*Requirement*: In exact form, set down only those lines of the material that run from its first line to the line with "running task is", inclusive.

*Information*:
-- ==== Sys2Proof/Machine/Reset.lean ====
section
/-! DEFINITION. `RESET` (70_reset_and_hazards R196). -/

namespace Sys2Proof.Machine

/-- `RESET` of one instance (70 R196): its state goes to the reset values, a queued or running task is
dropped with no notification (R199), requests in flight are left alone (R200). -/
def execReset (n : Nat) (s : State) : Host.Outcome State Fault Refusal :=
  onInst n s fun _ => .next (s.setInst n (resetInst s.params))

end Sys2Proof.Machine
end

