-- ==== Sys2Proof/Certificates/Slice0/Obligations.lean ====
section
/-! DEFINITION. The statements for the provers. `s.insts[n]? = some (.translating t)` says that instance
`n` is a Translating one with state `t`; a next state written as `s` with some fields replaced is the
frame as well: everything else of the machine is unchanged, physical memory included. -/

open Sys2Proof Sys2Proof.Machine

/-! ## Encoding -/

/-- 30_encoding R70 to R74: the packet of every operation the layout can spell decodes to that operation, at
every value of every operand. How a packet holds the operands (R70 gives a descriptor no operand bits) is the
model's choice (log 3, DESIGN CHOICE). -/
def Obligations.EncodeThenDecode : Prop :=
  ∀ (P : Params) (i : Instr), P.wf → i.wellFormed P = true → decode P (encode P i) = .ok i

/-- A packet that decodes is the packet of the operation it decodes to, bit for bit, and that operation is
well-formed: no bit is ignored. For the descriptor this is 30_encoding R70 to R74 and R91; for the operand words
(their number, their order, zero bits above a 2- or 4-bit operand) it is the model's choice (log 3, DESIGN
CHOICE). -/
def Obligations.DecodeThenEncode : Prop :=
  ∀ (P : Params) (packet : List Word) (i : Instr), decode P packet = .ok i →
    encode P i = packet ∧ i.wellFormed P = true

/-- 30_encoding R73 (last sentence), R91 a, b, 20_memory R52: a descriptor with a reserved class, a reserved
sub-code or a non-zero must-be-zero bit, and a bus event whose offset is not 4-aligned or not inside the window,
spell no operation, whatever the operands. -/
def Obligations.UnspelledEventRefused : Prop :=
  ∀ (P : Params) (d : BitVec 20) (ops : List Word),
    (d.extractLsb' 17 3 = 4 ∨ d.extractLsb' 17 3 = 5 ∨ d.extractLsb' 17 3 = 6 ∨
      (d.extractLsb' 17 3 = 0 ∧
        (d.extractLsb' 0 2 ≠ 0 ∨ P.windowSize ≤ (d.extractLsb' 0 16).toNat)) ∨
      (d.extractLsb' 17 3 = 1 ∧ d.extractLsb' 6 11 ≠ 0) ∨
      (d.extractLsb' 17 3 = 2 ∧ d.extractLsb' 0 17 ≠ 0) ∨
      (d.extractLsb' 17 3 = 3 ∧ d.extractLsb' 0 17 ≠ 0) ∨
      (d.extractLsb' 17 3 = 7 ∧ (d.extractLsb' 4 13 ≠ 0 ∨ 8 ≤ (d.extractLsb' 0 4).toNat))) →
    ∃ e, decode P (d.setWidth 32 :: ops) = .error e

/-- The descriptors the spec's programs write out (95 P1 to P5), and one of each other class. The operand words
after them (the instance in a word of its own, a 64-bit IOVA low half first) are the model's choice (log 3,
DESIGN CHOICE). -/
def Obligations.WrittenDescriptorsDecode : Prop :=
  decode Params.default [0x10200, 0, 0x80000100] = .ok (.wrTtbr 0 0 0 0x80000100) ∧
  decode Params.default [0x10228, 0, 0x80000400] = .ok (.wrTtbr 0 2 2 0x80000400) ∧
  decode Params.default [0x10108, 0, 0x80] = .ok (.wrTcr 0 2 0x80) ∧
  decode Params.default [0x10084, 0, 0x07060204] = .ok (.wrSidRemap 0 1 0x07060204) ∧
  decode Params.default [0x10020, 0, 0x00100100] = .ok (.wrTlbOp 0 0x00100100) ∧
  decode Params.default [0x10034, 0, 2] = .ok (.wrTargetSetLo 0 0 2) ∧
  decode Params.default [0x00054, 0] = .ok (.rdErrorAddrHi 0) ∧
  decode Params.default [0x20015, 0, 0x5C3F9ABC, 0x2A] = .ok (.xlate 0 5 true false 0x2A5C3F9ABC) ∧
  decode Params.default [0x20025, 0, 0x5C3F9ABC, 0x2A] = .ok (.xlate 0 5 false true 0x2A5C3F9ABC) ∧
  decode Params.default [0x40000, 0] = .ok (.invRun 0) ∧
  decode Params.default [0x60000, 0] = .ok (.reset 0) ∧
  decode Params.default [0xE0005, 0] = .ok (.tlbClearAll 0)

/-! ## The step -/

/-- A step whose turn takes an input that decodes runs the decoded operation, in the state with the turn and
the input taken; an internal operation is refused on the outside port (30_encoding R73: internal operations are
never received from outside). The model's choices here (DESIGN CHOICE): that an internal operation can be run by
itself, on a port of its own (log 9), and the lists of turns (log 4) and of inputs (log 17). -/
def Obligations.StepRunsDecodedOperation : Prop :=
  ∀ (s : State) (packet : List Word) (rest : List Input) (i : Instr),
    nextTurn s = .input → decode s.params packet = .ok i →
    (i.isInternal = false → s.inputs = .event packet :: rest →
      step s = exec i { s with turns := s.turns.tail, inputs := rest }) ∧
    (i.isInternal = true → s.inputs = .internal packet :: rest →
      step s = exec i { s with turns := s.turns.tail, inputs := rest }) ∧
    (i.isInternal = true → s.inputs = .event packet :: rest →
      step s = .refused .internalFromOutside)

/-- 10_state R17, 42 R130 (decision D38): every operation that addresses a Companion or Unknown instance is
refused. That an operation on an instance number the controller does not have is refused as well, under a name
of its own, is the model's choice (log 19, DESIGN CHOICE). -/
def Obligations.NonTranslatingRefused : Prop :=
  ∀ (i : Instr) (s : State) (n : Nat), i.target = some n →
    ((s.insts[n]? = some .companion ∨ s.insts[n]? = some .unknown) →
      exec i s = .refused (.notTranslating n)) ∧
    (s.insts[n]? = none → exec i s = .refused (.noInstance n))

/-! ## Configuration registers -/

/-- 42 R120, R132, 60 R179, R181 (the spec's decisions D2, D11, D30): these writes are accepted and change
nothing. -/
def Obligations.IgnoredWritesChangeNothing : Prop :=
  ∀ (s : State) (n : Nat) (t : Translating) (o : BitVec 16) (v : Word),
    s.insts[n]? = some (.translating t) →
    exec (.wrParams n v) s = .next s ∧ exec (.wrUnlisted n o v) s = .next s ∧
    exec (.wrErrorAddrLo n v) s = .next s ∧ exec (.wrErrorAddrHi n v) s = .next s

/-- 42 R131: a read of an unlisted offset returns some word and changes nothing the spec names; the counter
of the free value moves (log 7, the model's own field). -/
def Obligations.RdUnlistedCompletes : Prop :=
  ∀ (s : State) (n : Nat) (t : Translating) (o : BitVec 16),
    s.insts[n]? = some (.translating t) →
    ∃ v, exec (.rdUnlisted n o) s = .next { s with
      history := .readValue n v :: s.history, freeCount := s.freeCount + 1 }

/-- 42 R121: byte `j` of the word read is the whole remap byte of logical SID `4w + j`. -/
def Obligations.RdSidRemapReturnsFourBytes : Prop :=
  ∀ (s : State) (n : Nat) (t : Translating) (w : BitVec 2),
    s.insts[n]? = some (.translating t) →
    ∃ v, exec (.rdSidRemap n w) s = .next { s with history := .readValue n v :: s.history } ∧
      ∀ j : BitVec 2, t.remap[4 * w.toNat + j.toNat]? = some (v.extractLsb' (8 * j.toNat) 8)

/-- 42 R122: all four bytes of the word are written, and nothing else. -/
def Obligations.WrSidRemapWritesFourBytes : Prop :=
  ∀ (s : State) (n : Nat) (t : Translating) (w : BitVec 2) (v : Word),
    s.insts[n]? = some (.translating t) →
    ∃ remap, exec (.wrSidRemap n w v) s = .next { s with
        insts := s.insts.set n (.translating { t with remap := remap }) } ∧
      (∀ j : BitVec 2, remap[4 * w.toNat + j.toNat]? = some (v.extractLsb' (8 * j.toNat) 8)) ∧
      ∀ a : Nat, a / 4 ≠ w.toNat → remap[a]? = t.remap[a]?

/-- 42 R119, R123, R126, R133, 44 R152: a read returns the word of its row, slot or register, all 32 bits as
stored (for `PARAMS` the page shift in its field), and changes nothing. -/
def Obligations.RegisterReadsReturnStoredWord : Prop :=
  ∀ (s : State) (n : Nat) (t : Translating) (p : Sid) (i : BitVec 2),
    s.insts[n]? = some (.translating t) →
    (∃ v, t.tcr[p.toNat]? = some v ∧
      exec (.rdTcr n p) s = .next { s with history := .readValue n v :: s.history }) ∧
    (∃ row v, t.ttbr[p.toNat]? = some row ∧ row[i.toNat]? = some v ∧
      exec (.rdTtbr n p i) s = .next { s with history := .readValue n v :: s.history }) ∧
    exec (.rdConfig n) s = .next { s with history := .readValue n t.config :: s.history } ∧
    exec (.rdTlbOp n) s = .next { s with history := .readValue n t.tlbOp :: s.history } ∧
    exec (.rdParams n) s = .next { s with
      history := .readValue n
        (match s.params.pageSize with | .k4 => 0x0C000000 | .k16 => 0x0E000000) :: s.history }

*Reply*:
-- ==== Sys2Proof/Machine/Reset.lean ====
section
/-! DEFINITION. `RESET` (70_reset_and_hazards R196). -/

namespace Sys2Proof.Machine

/-- `RESET` of one instance (70 R196): its state goes to the reset values, a queued or running task is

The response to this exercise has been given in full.